== WORK TO BE COMPLETED ==
Give again, exactly as written, each line of the material below starting at the line that contains "decide, rfl, rfl, rfl⟩" and ending at the line that contains "The length of". Both ends count, and no other line does.

=== RAW DATA ===

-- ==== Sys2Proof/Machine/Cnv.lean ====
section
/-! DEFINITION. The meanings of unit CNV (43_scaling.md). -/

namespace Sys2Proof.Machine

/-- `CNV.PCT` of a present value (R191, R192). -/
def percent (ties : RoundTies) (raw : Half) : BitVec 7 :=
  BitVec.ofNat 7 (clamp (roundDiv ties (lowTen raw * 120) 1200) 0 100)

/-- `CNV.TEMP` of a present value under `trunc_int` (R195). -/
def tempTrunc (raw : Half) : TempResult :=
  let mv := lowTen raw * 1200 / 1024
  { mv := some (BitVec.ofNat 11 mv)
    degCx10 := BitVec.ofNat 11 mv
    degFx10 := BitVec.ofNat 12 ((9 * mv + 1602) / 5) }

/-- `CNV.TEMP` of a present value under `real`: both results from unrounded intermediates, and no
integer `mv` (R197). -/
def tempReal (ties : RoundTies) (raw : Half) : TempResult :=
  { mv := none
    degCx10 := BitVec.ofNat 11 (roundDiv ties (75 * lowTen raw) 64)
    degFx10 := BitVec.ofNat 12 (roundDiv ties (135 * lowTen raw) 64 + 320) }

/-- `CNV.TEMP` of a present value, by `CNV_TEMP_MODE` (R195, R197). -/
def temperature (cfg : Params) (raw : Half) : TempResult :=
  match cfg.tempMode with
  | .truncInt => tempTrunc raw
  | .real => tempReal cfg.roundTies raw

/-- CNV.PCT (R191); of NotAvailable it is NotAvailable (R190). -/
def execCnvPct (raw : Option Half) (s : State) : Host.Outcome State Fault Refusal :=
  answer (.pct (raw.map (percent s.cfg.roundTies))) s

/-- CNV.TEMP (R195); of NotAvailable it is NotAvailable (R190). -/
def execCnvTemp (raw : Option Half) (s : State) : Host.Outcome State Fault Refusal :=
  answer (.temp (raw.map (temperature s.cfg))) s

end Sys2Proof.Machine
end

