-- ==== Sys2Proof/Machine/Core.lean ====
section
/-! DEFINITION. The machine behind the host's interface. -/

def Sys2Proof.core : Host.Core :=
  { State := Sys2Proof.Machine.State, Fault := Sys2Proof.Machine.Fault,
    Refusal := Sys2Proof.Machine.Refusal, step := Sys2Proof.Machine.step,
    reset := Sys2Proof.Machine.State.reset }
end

===
=== RAW DATA ===

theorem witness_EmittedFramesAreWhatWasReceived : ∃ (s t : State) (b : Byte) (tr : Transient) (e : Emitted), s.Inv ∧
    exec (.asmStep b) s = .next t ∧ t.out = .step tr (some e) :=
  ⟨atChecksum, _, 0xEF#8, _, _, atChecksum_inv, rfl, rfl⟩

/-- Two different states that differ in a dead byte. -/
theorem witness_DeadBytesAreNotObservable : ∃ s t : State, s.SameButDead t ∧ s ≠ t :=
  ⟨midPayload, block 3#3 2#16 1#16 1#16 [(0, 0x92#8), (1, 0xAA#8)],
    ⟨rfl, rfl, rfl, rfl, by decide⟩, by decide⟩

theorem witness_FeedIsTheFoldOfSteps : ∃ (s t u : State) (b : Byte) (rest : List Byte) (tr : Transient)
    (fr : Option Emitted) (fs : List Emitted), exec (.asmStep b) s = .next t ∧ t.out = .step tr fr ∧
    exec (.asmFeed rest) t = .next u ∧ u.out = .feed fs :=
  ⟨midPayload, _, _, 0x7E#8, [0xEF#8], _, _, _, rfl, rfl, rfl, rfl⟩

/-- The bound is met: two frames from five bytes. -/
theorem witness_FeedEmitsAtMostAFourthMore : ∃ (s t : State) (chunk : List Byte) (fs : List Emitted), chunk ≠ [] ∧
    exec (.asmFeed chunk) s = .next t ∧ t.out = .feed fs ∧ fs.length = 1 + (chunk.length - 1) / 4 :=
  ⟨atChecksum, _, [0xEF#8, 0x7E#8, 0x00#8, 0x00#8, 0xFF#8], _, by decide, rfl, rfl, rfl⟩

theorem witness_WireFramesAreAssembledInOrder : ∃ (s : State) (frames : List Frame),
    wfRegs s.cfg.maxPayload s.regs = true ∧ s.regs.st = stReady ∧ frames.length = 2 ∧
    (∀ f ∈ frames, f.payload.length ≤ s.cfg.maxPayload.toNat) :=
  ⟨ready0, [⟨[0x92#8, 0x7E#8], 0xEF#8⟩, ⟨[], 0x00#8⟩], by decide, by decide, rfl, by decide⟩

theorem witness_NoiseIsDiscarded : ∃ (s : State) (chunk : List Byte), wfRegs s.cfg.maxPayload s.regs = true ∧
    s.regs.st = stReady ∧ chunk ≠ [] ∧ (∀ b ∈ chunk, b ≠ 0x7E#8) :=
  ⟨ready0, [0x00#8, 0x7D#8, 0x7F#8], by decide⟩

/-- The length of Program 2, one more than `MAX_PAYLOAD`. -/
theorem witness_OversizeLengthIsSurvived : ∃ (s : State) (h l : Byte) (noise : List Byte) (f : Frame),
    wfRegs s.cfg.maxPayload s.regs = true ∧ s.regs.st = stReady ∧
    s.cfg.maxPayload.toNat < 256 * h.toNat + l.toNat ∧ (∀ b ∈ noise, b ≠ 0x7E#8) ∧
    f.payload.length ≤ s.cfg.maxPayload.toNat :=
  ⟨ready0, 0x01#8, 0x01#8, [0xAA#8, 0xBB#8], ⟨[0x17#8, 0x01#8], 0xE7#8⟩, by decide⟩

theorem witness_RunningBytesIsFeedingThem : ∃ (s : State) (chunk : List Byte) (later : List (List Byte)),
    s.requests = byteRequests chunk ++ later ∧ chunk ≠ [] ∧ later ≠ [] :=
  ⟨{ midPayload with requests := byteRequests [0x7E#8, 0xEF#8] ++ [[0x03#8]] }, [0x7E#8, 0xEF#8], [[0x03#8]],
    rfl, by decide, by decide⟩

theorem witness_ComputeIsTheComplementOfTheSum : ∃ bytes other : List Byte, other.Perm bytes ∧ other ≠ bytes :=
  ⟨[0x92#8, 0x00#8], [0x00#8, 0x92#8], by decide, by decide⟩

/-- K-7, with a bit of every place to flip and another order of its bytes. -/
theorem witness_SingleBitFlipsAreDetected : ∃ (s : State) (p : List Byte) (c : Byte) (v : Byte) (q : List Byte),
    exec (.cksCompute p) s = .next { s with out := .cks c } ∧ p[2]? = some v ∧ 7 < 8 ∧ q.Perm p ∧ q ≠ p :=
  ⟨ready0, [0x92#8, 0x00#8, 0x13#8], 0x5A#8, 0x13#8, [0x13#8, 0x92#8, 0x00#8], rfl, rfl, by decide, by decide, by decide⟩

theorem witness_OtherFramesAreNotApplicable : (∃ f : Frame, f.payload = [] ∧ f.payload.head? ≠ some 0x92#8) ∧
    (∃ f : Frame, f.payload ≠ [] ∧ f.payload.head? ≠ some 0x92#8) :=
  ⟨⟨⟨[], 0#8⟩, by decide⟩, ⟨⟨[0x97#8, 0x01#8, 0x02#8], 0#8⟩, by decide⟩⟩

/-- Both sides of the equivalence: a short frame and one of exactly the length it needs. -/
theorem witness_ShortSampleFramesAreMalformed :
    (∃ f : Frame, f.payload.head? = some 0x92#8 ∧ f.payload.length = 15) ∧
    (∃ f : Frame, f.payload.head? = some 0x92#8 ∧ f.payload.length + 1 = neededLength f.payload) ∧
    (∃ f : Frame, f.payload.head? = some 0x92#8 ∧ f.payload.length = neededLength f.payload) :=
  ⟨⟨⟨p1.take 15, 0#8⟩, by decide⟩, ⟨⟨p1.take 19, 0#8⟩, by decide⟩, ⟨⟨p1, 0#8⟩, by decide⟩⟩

===

== RESPONSE AREA ==
  ⟨atChecksum, _, [0xEF#8, 0x7E#8, 0x00#8, 0x00#8, 0xFF#8], _, by decide, rfl, rfl, rfl⟩

theorem witness_WireFramesAreAssembledInOrder : ∃ (s : State) (frames : List Frame),
    wfRegs s.cfg.maxPayload s.regs = true ∧ s.regs.st = stReady ∧ frames.length = 2 ∧
    (∀ f ∈ frames, f.payload.length ≤ s.cfg.maxPayload.toNat) :=
  ⟨ready0, [⟨[0x92#8, 0x7E#8], 0xEF#8⟩, ⟨[], 0x00#8⟩], by decide, by decide, rfl, by decide⟩

theorem witness_NoiseIsDiscarded : ∃ (s : State) (chunk : List Byte), wfRegs s.cfg.maxPayload s.regs = true ∧
    s.regs.st = stReady ∧ chunk ≠ [] ∧ (∀ b ∈ chunk, b ≠ 0x7E#8) :=
  ⟨ready0, [0x00#8, 0x7D#8, 0x7F#8], by decide⟩

/-- The length of Program 2, one more than `MAX_PAYLOAD`. -/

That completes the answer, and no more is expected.